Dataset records
========
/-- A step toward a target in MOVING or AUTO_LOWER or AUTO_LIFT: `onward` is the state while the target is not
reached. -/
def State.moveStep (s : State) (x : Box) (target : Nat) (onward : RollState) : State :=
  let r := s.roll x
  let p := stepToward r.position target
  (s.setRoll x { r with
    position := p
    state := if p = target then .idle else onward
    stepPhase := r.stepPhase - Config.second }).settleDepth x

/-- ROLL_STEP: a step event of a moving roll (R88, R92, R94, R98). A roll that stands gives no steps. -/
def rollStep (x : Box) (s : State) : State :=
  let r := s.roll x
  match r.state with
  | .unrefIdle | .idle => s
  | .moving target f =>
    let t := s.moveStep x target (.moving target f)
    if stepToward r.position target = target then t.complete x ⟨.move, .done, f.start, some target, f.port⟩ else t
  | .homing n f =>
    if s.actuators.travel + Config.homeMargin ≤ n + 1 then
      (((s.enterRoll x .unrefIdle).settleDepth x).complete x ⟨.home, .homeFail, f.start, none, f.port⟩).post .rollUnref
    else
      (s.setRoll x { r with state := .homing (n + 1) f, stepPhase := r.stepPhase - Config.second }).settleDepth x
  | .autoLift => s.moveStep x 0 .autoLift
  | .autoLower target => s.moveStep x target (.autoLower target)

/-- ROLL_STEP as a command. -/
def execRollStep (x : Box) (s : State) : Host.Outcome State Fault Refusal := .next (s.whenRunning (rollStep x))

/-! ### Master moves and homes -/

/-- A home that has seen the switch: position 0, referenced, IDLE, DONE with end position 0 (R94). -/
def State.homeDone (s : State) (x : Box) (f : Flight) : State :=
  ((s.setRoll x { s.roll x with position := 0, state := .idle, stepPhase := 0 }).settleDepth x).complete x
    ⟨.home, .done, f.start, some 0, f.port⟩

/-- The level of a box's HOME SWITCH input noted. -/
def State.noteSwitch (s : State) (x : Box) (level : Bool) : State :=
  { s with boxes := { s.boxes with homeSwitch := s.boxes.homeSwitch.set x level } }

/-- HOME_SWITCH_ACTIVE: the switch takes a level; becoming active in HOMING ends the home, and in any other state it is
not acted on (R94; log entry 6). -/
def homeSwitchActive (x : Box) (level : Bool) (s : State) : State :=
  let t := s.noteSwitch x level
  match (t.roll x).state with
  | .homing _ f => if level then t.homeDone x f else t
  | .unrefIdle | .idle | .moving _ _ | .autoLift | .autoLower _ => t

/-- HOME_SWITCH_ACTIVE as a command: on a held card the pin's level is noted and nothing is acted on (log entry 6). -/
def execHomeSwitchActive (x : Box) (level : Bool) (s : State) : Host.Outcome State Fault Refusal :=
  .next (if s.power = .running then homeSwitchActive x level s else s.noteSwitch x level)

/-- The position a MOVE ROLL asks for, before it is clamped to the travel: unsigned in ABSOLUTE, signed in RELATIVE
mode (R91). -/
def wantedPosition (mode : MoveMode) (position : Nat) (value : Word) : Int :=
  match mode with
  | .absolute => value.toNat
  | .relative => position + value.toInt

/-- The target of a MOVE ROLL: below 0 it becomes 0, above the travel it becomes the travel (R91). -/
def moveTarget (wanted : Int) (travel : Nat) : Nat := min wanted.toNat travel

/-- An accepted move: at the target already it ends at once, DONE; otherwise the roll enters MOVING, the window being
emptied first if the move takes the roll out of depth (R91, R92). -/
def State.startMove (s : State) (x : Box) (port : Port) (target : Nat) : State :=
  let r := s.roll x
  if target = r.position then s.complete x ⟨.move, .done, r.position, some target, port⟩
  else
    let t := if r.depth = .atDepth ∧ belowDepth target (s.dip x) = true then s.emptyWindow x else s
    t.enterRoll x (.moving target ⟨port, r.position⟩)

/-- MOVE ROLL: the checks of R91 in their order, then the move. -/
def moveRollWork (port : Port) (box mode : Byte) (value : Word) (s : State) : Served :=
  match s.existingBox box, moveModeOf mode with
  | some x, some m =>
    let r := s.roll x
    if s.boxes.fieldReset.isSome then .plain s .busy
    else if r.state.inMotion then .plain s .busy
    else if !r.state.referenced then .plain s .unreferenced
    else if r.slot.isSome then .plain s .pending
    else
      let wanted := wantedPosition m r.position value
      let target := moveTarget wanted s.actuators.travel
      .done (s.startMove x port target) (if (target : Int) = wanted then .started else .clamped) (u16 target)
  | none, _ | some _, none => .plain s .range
========
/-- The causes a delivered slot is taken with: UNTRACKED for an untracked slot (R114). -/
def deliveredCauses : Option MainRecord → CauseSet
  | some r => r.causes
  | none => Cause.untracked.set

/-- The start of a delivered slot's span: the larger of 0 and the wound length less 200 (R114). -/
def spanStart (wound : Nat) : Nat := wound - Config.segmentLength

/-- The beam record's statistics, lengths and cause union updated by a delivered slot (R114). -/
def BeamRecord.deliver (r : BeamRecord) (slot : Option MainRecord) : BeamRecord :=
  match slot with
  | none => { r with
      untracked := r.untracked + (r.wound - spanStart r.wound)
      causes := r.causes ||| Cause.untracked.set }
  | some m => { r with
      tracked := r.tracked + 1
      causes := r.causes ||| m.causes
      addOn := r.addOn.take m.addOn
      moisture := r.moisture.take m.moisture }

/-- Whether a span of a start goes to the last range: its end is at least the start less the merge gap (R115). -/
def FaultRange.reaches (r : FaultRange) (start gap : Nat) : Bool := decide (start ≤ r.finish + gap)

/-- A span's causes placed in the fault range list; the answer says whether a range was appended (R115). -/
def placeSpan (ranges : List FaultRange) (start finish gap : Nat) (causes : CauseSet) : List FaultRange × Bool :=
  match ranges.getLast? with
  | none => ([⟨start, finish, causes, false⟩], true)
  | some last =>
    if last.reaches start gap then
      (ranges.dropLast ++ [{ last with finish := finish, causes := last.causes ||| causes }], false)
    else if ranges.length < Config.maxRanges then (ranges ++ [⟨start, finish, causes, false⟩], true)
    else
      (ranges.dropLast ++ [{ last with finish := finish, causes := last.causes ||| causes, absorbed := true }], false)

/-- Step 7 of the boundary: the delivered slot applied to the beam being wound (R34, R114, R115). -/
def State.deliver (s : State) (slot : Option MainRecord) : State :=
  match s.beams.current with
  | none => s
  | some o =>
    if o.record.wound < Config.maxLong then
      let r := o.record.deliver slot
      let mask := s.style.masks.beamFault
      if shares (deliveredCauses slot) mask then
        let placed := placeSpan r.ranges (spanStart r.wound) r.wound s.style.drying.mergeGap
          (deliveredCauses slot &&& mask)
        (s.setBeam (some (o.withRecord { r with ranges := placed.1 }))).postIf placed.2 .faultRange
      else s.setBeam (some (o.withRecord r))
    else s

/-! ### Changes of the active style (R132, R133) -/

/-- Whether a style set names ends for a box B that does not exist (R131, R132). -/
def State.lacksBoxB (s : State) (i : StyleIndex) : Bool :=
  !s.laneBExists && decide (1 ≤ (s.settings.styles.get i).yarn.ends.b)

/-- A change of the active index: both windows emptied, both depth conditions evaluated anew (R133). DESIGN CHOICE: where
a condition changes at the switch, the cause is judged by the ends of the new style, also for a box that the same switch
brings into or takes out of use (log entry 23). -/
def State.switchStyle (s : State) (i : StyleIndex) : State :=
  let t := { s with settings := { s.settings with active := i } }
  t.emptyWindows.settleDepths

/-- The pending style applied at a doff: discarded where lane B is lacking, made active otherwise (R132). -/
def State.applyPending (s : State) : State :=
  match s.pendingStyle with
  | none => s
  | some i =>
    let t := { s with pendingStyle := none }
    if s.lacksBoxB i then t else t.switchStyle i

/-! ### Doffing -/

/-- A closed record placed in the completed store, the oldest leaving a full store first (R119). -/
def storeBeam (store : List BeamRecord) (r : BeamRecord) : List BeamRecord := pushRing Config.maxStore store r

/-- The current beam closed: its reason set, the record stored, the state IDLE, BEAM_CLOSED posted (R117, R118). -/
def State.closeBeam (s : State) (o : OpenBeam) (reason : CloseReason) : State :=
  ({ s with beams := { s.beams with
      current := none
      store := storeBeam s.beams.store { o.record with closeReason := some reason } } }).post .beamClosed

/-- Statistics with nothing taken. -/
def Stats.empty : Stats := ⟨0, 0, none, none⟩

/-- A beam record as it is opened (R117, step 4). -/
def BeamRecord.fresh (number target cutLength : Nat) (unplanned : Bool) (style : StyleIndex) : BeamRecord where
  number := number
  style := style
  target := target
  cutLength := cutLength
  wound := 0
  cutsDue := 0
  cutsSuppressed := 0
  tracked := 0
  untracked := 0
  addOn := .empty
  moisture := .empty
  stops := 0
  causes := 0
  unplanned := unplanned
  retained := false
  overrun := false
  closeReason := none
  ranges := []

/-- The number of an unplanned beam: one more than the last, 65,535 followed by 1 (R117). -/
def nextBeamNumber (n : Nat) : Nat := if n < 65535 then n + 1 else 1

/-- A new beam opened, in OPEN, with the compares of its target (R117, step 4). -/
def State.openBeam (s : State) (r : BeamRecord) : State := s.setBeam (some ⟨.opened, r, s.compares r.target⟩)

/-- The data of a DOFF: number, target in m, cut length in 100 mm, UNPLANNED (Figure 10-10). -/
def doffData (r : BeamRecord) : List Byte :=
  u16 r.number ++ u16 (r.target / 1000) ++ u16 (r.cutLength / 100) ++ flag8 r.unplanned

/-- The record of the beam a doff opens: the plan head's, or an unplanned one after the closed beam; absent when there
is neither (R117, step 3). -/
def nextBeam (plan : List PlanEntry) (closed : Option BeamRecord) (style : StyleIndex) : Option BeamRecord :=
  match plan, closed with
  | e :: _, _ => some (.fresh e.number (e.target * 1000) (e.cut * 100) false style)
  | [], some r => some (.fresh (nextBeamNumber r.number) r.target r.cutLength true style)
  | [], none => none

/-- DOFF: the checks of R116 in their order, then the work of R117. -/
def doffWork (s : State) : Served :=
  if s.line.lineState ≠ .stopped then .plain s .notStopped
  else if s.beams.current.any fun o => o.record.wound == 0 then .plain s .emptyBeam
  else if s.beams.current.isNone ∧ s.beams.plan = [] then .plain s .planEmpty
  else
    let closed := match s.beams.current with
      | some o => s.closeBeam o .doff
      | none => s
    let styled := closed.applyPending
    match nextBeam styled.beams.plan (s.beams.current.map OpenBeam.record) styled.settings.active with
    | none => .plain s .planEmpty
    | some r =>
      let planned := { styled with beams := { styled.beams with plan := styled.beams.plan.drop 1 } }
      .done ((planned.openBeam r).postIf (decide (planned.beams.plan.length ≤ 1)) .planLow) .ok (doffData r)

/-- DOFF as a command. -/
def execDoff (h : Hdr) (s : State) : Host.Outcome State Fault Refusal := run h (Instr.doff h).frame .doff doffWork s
========
Make a copy of each line in the records that has the word "travel".

* EXERCISE RESPONSE:
    if s.actuators.travel + Config.homeMargin ≤ n + 1 then
/-- The position a MOVE ROLL asks for, before it is clamped to the travel: unsigned in ABSOLUTE, signed in RELATIVE
/-- The target of a MOVE ROLL: below 0 it becomes 0, above the travel it becomes the travel (R91). -/
def moveTarget (wanted : Int) (travel : Nat) : Nat := min wanted.toNat travel
      let target := moveTarget wanted s.actuators.travel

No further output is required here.